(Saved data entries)
════════════════════

-- ==== Sys2Proof/Machine/Core.lean ====
section
/-! DEFINITION. The machine behind the host's interface. -/

def Sys2Proof.core : Host.Core :=
  { State := Sys2Proof.Machine.State, Fault := Sys2Proof.Machine.Fault,
    Refusal := Sys2Proof.Machine.Refusal, step := Sys2Proof.Machine.step,
    reset := Sys2Proof.Machine.State.reset }
end

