/-- R99, R107, R110, R111, R112, R86: the second expiry takes the line DOWN with its notice and halts a
running booth with reason LINE_DOWN, its projectors stopped and its source FILL; a HELLO, or any valid
frame, brings a DOWN line UP with its notice, sends the lot's source and stages its drive code, and an ACK
that does so is then ignored; a HELLO on an UP line does both. BOOTH_LINE_DOWN stops a booth's projectors
and halts one whose show runs; a START_SHOW whose MOTOR finds the queue full ends HALTED. That
BOOTH_LINE_DOWN changes nothing while the line is UP and no report waits is log entry 6. -/
def Obligations.LineDownHaltsTheBooth : Prop :=
  (∀ (l : Lot) (f : InFlight) (s : State), (s.lineAt l).inFlight = some f → f.retry = 1 →
    (s.boothAt l).state = .running →
    ∃ t, exec (.ackDeadlineExpiry l) s = .next t ∧
      t.lineAt l = { s.lineAt l with
        up := false, inFlight := none, queue := [], staged := none, lastDrive := none
        downReport := none } ∧
      t.boothAt l = haltedAs .lineDown (s.boothAt l) (stopProjectors (s.boothAt l)) ∧
      HandedOff l .fill (s.channelAt l).segLevel s t ∧ WindowTold l s t ∧
      NoticesOf (raiseLot .boothHalted l (raiseLot .lineDown l s)) t ∧ OnlyShow l s t) ∧
  (∀ (l : Lot) (s : State), (s.lineAt l).up = false → (s.lineAt l).inFlight = none →
    (s.lineAt l).queue = [] →
    exec (.hello l) s = .next (raiseLot .lineUp l (s.setLine l { s.lineAt l with
      up := true
      inFlight := some { cmd := .source (s.channelAt l).source, number := (s.lineAt l).nextNumber,
                         retry := 0, deadline := 250 }
      nextNumber := ((s.lineAt l).nextNumber + 1) % 256
      sent := some (.source (s.channelAt l).source, (s.lineAt l).nextNumber)
      staged := some (s.channelAt l).drive })) ∧
    (∀ n, n ≤ 255 → exec (.ack l n) s = exec (.hello l) s) ∧
    ∀ (p : Projector) (n : Nat) (w : LevelWord), 1 ≤ n → n ≤ 999 → w.e ≤ 7 → w.m ≤ 8191 →
      ∀ i ∈ ([.threaded l p n, .cueMotor l p, .cueChange l p, .motorUp l p, .runout l p,
        .filmBreak l p, .unloaded l p, .probe l w] : List Instr), ∃ t u,
        exec (.hello l) s = .next t ∧ exec i t = .next u ∧ exec i s = .next u) ∧
  (∀ (l : Lot) (s : State), (s.lineAt l).up = true → ∃ t, exec (.hello l) s = .next t ∧
    t.lineAt l = { s.lineAt l with
      inFlight := some { cmd := .source (t.channelAt l).source, number := (s.lineAt l).nextNumber,
                         retry := 0, deadline := 250 }
      queue := [], nextNumber := ((s.lineAt l).nextNumber + 1) % 256
      sent := some (.source (t.channelAt l).source, (s.lineAt l).nextNumber)
      staged := some (t.channelAt l).drive, lastDrive := none, downReport := none } ∧
    (runsShow (s.boothAt l).state = false → t.boothAt l = stopProjectors (s.boothAt l) ∧
      t.channels = s.channels ∧ t.lots = s.lots ∧
      NoticesOf (raiseLot .lineUp l (raiseLot .lineDown l s)) t) ∧
    (runsShow (s.boothAt l).state = true →
      t.boothAt l = haltedAs .lineDown (s.boothAt l) (stopProjectors (s.boothAt l)) ∧
      HandedOff l .fill (s.channelAt l).segLevel s t ∧ WindowTold l s t ∧
      NoticesOf (raiseLot .lineUp l (raiseLot .boothHalted l (raiseLot .lineDown l s))) t) ∧
    OnlyShow l s t) ∧
  (∀ (l : Lot) (s : State),
    (s.lineAt l).up = false ∨ ((s.lineAt l).downReport ≠ none ∧ (s.lineAt l).queue.length < 7) →
    ∃ t, exec (.boothLineDown l) s = .next t ∧
      (runsShow (s.boothAt l).state = false → t = (s.setLine l { s.lineAt l with
        downReport := none }).setBooth l (stopProjectors (s.boothAt l))) ∧
      (runsShow (s.boothAt l).state = true →
        t.boothAt l = haltedAs .lineDown (s.boothAt l) (stopProjectors (s.boothAt l)) ∧
        t.lineAt l = driveLine (t.channelAt l).drive
          ((sourceSwitch l .fill s).foldl issuedLine { s.lineAt l with downReport := none }) ∧
        HandedOff l .fill (s.channelAt l).segLevel s t ∧ WindowTold l s t ∧
        NoticesOf (raiseLot .boothHalted l s) t ∧ OnlyShow l s t)) ∧
  (∀ b : BoothCtx, stopProjectors b = { b with
    projA := { b.projA with state := stoppedState b.projA.state }
    projB := { b.projB with state := stoppedState b.projB.state } }) ∧
  (∀ (q : Byte) (l : Lot) (p : Projector) (s : State), (s.boothAt l).state = .ready →
    threadedWith (s.boothAt l) 1 = some p → (s.lineAt l).up = true →
    7 ≤ (s.lineAt l).queue.length →
    ∃ t, exec (.startShow q (lotNumber l)) s = .next t ∧
      t.boothAt l = haltedAs .lineDown { s.boothAt l with start := some 1 }
        (stopProjectors (s.boothAt l)) ∧
      t.lineAt l = { s.lineAt l with
        up := false, inFlight := none, queue := [], staged := none, lastDrive := none
        downReport := none } ∧
      HandedOff l .fill (s.channelAt l).segLevel s t ∧ WindowTold l s t ∧
      t.olp.slot = some { overrun := s.rdy, seq := q, answer := okWith (.projector p) } ∧
      NoticesOf (raiseLot .boothHalted l (raiseLot .lineDown l s)) t ∧ OnlyShow l s t) ∧
  ∀ (l : Lot) (s : State), (s.lineAt l).up = true → (s.lineAt l).downReport = none →
    exec (.boothLineDown l) s = .next s

/-! ## Level arithmetic -/

/-- R118, R124, R125, R126, R127: normalisation keeps a word's value or loses it with LOSS; compare orders
lawful words by their values; clamp returns its limit or the word; fix returns the value in units of 1 of
4,096 rounded down, 4,095 with CLIP above, and 0 with LOSS exactly for normalised words of exponent 0. -/
def Obligations.LevelWordsNormaliseCompareAndFix : Prop :=
  (∀ w : LevelWord, w.e ≤ 7 → w.m ≤ 8191 →
    lawfulWord (normalise w).1 = true ∧
    ((normalise w).2 = none → levelValue (normalise w).1 = levelValue w) ∧
    ((normalise w).2 ≠ none → (normalise w) = (trueZero, some .LOSS)) ∧
    ((normalise w).2 = some .LOSS ↔ 0 < levelValue w ∧ levelValue w < 2048)) ∧
  (∀ a b : LevelWord, lawfulWord a = true → lawfulWord b = true →
    (compareLevels a b = .lt ↔ levelValue a < levelValue b) ∧
    (compareLevels a b = .gt ↔ levelValue b < levelValue a) ∧ (compareLevels a b = .eq ↔ a = b)) ∧
  (∀ x lo hi : LevelWord, lawfulWord x = true → lawfulWord lo = true → lawfulWord hi = true →
    clampLevel x lo hi = (if levelValue x < levelValue lo then lo
      else if levelValue hi < levelValue x then hi else x)) ∧
  ∀ g : LevelWord, lawfulWord g = true → fix g =
    (min (levelValue g / 8192) 4095,
      if 4096 * 8192 ≤ levelValue g then some .CLIP
      else if g ≠ trueZero ∧ g.e = 0 then some .LOSS else none)
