theorem witness_DraftsAreKeyedCancelledAndTimedOut :
    let s := keyed .draft
    let o := order .draft (some 215) 2 1840 700 0 none
    ((s.stallAt 0 88).state = .occupied ∧ (s.lotAt 0).window ≠ .closed ∧
      (s.priceAt 12).listed = true ∧ (s.priceAt 12).available = true ∧ 1 ≤ 9 ∧ 9 ≤ 9 ∧
      (s.stallAt 0 88).draft = some 61 ∧ s.orderAt 61 = some o ∧ o.lines.length < 8 ∧
      linesTotal o.lines + 9 * (s.priceAt 12).price ≤ 65535) ∧
    (let u := keyed .placed
     (u.stallAt 0 88).draft = none ∧ u.orders.length < 512 ∧ 9 * (u.priceAt 12).price ≤ 65535 ∧
      (u.stallAt 0 88).state = .occupied) ∧
    draftOf State.reset (State.reset.stallAt 0 1) = none ∧
    (s.olp.session ≠ .closing ∧ o.state = .draft ∧ o.draftDeadline = some 0 ∧ o.tag = some 215 ∧
      stallOfTag s 215 = some (0, 88)) ∧
    (s.orders.length < 512 ∧ 1 ≤ s.olp.orderSeq ∧ s.olp.orderSeq ≤ 999 ∧ nextOrderNumber s = 62) ∧
    s.orderAt 62 = none := by decide +kernel

/-- 512 orders fill the table: the boundary of KEY_LINE's last test. -/
theorem witness_orders_bound : ¬(512 ≤ (keyed .draft).orders.length) := by decide +kernel

theorem witness_PlacementsEnterTheKitchen :
    let s := keyed .draft
    let o := order .draft (some 215) 2 1840 700 0 none
    ((State.reset.stallAt 5 384).state ≠ .occupied) ∧
    (let c := s.setLot 0 { s.lotAt 0 with window := .closed }
     (c.stallAt 0 88).state = .occupied ∧ draftOf c (c.stallAt 0 88) ≠ none ∧
      (c.lotAt 0).window = .closed) ∧
    ((s.stallAt 0 88).state = .occupied ∧ (s.stallAt 0 88).draft = some 61 ∧ s.orderAt 61 = some o ∧
      (s.lotAt 0).window ≠ .closed ∧ o.tag = some 215 ∧ (s.stallAt 0 88).tag = some 215 ∧
      stallOfTag s 215 = some (0, 88)) ∧
    (s.passAt 215 ≠ none ∧ 7 ≤ 7 ∧ ([⟨12, 9⟩] : List LineParam) ≠ [] ∧
      ([⟨12, 9⟩] : List LineParam).length ≤ 8 ∧ firstBadLine s 1 0 [⟨12, 9⟩] = none ∧
      s.orders.length < 512) ∧
    (1 ≤ 16 ∧ 16 ≤ 16 ∧ (s.unitAt serviceLoop 11).pending = none ∧
      s.passAt 215 = some (pass 0 (some 88) 600 2) ∧
      (pass 0 (some 88) 600 2).state = .parked ∧ (3 : Nat) = (s.lotAt 0).handLevel ∧ 1 ≤ 3 ∧
      (s.lotAt 0).window ≠ .rush) ∧
    (firstBadLine s 1 0 [⟨12, 9⟩] = none ∧ (9 : Nat) < 10 ∧
      firstBadLine s 1 0 [⟨12, 9⟩, ⟨12, 10⟩, ⟨12, 1⟩] = some (2, .outOfRange)) := by decide +kernel

/-- A PLACE without a tag names no pass that could be gone. -/
theorem witness_PlacementsEnterTheKitchen_counter (s : State) :
    ∀ t, (none : Option Nat) = some t → s.passAt t ≠ none := by
  intro t h
  cases h

theorem witness_OrdersAreDeliveredPaidAndGivenUp :
    let s := keyed .ready
    let o := order .ready (some 215) 2 1840 700 0 none
    let c := State.reset.setOrder 999 (order .ready none 7 1 65535 0 none)
    (s.olp.session ≠ .closing ∧ s.orderAt 61 = some o ∧ o.state = .ready ∧ o.tag = some 215 ∧
      s.passAt 215 = some (pass 0 (some 88) 600 2) ∧ (pass 0 (some 88) 600 2).state = .parked ∧
      (pass 0 (some 88) 600 2).stall = some 88 ∧ 1 ≤ 16 ∧ 16 ≤ 16 ∧
      (s.unitAt serviceLoop 11).pending = none) ∧
    (c.olp.session ≠ .closing ∧ c.orderAt 999 = some (order .ready none 7 1 65535 0 none) ∧
      c.orderAt 998 = none) ∧
    (let u := State.reset.setOrder 1 (order .unclaimed (some 1) 7 1 0 0 none)
     u.orderAt 1 = some (order .unclaimed (some 1) 7 1 0 0 none) ∧
      (order .unclaimed (some 1) 7 1 0 0 none).station = none ∧
      (u.unitAt serviceLoop ((3 : Fin 4).val + 7)).pending = none) ∧
    ((order .inPrep none 7 1 0 0 (some 4)).state = .inPrep) ∧
    (o.state ≠ .inPrep ∧ o.state ≠ .unclaimed) ∧
    (let e := c.setOlp { c.olp with session := .closing }
     e.olp.session = .closing ∧ e.passes = [] ∧
      e.orderAt 999 = some (order .ready none 7 1 65535 0 none) ∧ (∀ kv ∈ e.orders, kv.1 = 999) ∧
      (e.setOrder 1 o).orderAt 1 ≠ none) := by decide +kernel

/-! ### The Kitchen Dispatcher -/

theorem witness_TakeReadyAndRemakeMoveOrders :
    let o := order .placed none 7 1 0 0 none
    let s := { State.reset.setOrder 1 o with queue := [1] }
    ((0 : Nat) = 0 ∧ 4 < 5) ∧ ((kitchen.unitAt serviceLoop 7).pending = none) ∧
    ((s.stationAt 3).stack.length < 3 ∧ s.queue = 1 :: [] ∧ s.orderAt 1 = some o ∧
      o.level = some 7 ∧ (s.stationAt 3).baseFloor < 7 ∧ (s.stationAt 3).stack.head? = none) ∧
    (kitchen.orderAt 999 = none ∧ (kitchen.orderAt 301).map (fun x => x.station) = some none) ∧
    (kitchen.orderAt 310 = some (order .inPrep none 3 2110 0 0 (some 1)) ∧
      (kitchen.stationAt 0).stack = 310 :: [] ∧ (kitchen.stationAt 1).stack.head? ≠ some 310) ∧
    (kitchen.orderAt 290 = some (order .ready none 5 2050 0 0 none)) := by decide +kernel

theorem witness_LevelsRequeueAndAgingReorderTheQueue :
    (7 < 8 ∧ 7 ≤ 7 ∧ aging.orderAt 999 = none) ∧
    (aging.orderAt 405 = some (order .placed none 1 3010 0 71990 none)) ∧
    (kitchen.orderAt 290 = some (order .ready none 5 2050 0 0 none)) ∧ ((0 : Nat) = 0 ∧ 4 < 5) ∧
    queueOrdered aging ∧ aging.agingCount = 0 ∧ kitchen.agingCount ≠ 0 := by decide +kernel

end Sys2Proof.Tests
end

section
/-! SUPPORT. Post reports about a stall (R10, R11, R51, R184): how a report within range reaches its
owner, what a stall record becomes by each sensor report, and the statement about both reports. -/

namespace Sys2Proof.Proofs

open Sys2Proof Sys2Proof.Machine Sys2Proof.Laws

/-! ## Requests about a stall within range -/

/-- R5, R20: a lot and a stall number within range reach the owner. -/
theorem withStall_lotNumber (l : Lot) {n : Nat} (h1 : 1 ≤ n) (h2 : n ≤ 384)
    (owner : Lot → Nat → State → State × Answer) (s : State) :
    withStall (lotNumber l) n owner s = owner l n s := by
  rw [withStall, stall?_lotNumber l h1 h2]

/-- R51: the stall's own post gets no response. -/
theorem postRequest_post (l : Lot) {n : Nat} (h1 : 1 ≤ n) (h2 : n ≤ 384)
    (owner : Lot → Nat → State → State × Answer) (s : State) :
    postRequest .post (lotNumber l) n owner s = (owner l n s).1 := by
  rw [postRequest, withStall_lotNumber l h1 h2]

/-- R184: the office gets the owner's answer, besides what the report does. -/
theorem postRequest_office (q : Byte) (l : Lot) {n : Nat} (h1 : 1 ≤ n) (h2 : n ≤ 384)
    (owner : Lot → Nat → State → State × Answer) (s : State) :
    postRequest (.office q) (lotNumber l) n owner s =
      giveOffice q (owner l n s).2 (owner l n s).1 := by
  rw [postRequest, officeStep, withStall_lotNumber l h1 h2]

/-- A write to one stall leaves every other stall as it is. -/
theorem stallAt_setStall_other {l k : Lot} {n m : Nat} (h : ¬(k = l ∧ m = n)) (x : StallRec)
    (s : State) : (s.setStall l n x).stallAt k m = s.stallAt k m := by
  apply stallAt_setStall_ne
  rintro ⟨⟩
  exact h ⟨rfl, rfl⟩

/-! ## The stall record under a sensor report, by its state -/

/-- R10: a car arrives on a FREE stall. -/
theorem sensorPresentStall_free {st : StallRec} (h : st.state = .free) :
    sensorPresentStall st = { st with state := .arrived } := by
  simp only [sensorPresentStall, h]

/-- R10: the car of a VACATED stall is back within the grace. -/
theorem sensorPresentStall_vacated {st : StallRec} (h : st.state = .vacated) :
    sensorPresentStall st = { st with state := .occupied, grace := none } := by
  simp only [sensorPresentStall, h]

/-- R10: the states in which SENSOR_PRESENT tells nothing new. -/
theorem sensorPresentStall_unchanged {st : StallRec}
    (h : st.state = .arrived ∨ st.state = .occupied ∨ st.state = .outOfService) :
    sensorPresentStall st = st := by
  obtain h | h | h := h <;> simp only [sensorPresentStall, h]

/-- R11: the car leaves an ARRIVED stall. -/
theorem sensorGoneStall_arrived {st : StallRec} (grace : Nat) (h : st.state = .arrived) :
    sensorGoneStall grace st = { st with state := .free } := by
  simp only [sensorGoneStall, h]

/-- R11: the car leaves an OCCUPIED stall, and its grace begins. -/
theorem sensorGoneStall_occupied {st : StallRec} (grace : Nat) (h : st.state = .occupied) :
    sensorGoneStall grace st = { st with state := .vacated, grace := some grace } := by
  simp only [sensorGoneStall, h]

/-- R11: the states in which SENSOR_GONE tells nothing new; the running grace of a VACATED stall
is kept. -/
theorem sensorGoneStall_unchanged {st : StallRec} (grace : Nat)
    (h : st.state = .free ∨ st.state = .vacated ∨ st.state = .outOfService) :
    sensorGoneStall grace st = st := by
  obtain h | h | h := h <;> simp only [sensorGoneStall, h]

════════════════════

# [Instructions to follow]
Only the lines above from the line containing "l)) s = .next t ∧" through the line containing "(min (levelValue g" should be retyped, exactly and with both ends included.

# [Answer to this problem]
    ∃ t, exec (.startShow q (lotNumber l)) s = .next t ∧
      t.boothAt l = haltedAs .lineDown { s.boothAt l with start := some 1 }
        (stopProjectors (s.boothAt l)) ∧
      t.lineAt l = { s.lineAt l with
        up := false, inFlight := none, queue := [], staged := none, lastDrive := none
        downReport := none } ∧
      HandedOff l .fill (s.channelAt l).segLevel s t ∧ WindowTold l s t ∧
      t.olp.slot = some { overrun := s.rdy, seq := q, answer := okWith (.projector p) } ∧
      NoticesOf (raiseLot .boothHalted l (raiseLot .lineDown l s)) t ∧ OnlyShow l s t) ∧
  ∀ (l : Lot) (s : State), (s.lineAt l).up = true → (s.lineAt l).downReport = none →
    exec (.boothLineDown l) s = .next s

/-! ## Level arithmetic -/

/-- R118, R124, R125, R126, R127: normalisation keeps a word's value or loses it with LOSS; compare orders
lawful words by their values; clamp returns its limit or the word; fix returns the value in units of 1 of
4,096 rounded down, 4,095 with CLIP above, and 0 with LOSS exactly for normalised words of exponent 0. -/
def Obligations.LevelWordsNormaliseCompareAndFix : Prop :=
  (∀ w : LevelWord, w.e ≤ 7 → w.m ≤ 8191 →
    lawfulWord (normalise w).1 = true ∧
    ((normalise w).2 = none → levelValue (normalise w).1 = levelValue w) ∧
    ((normalise w).2 ≠ none → (normalise w) = (trueZero, some .LOSS)) ∧
    ((normalise w).2 = some .LOSS ↔ 0 < levelValue w ∧ levelValue w < 2048)) ∧
  (∀ a b : LevelWord, lawfulWord a = true → lawfulWord b = true →
    (compareLevels a b = .lt ↔ levelValue a < levelValue b) ∧
    (compareLevels a b = .gt ↔ levelValue b < levelValue a) ∧ (compareLevels a b = .eq ↔ a = b)) ∧
  (∀ x lo hi : LevelWord, lawfulWord x = true → lawfulWord lo = true → lawfulWord hi = true →
    clampLevel x lo hi = (if levelValue x < levelValue lo then lo
      else if levelValue hi < levelValue x then hi else x)) ∧
  ∀ g : LevelWord, lawfulWord g = true → fix g =
    (min (levelValue g / 8192) 4095,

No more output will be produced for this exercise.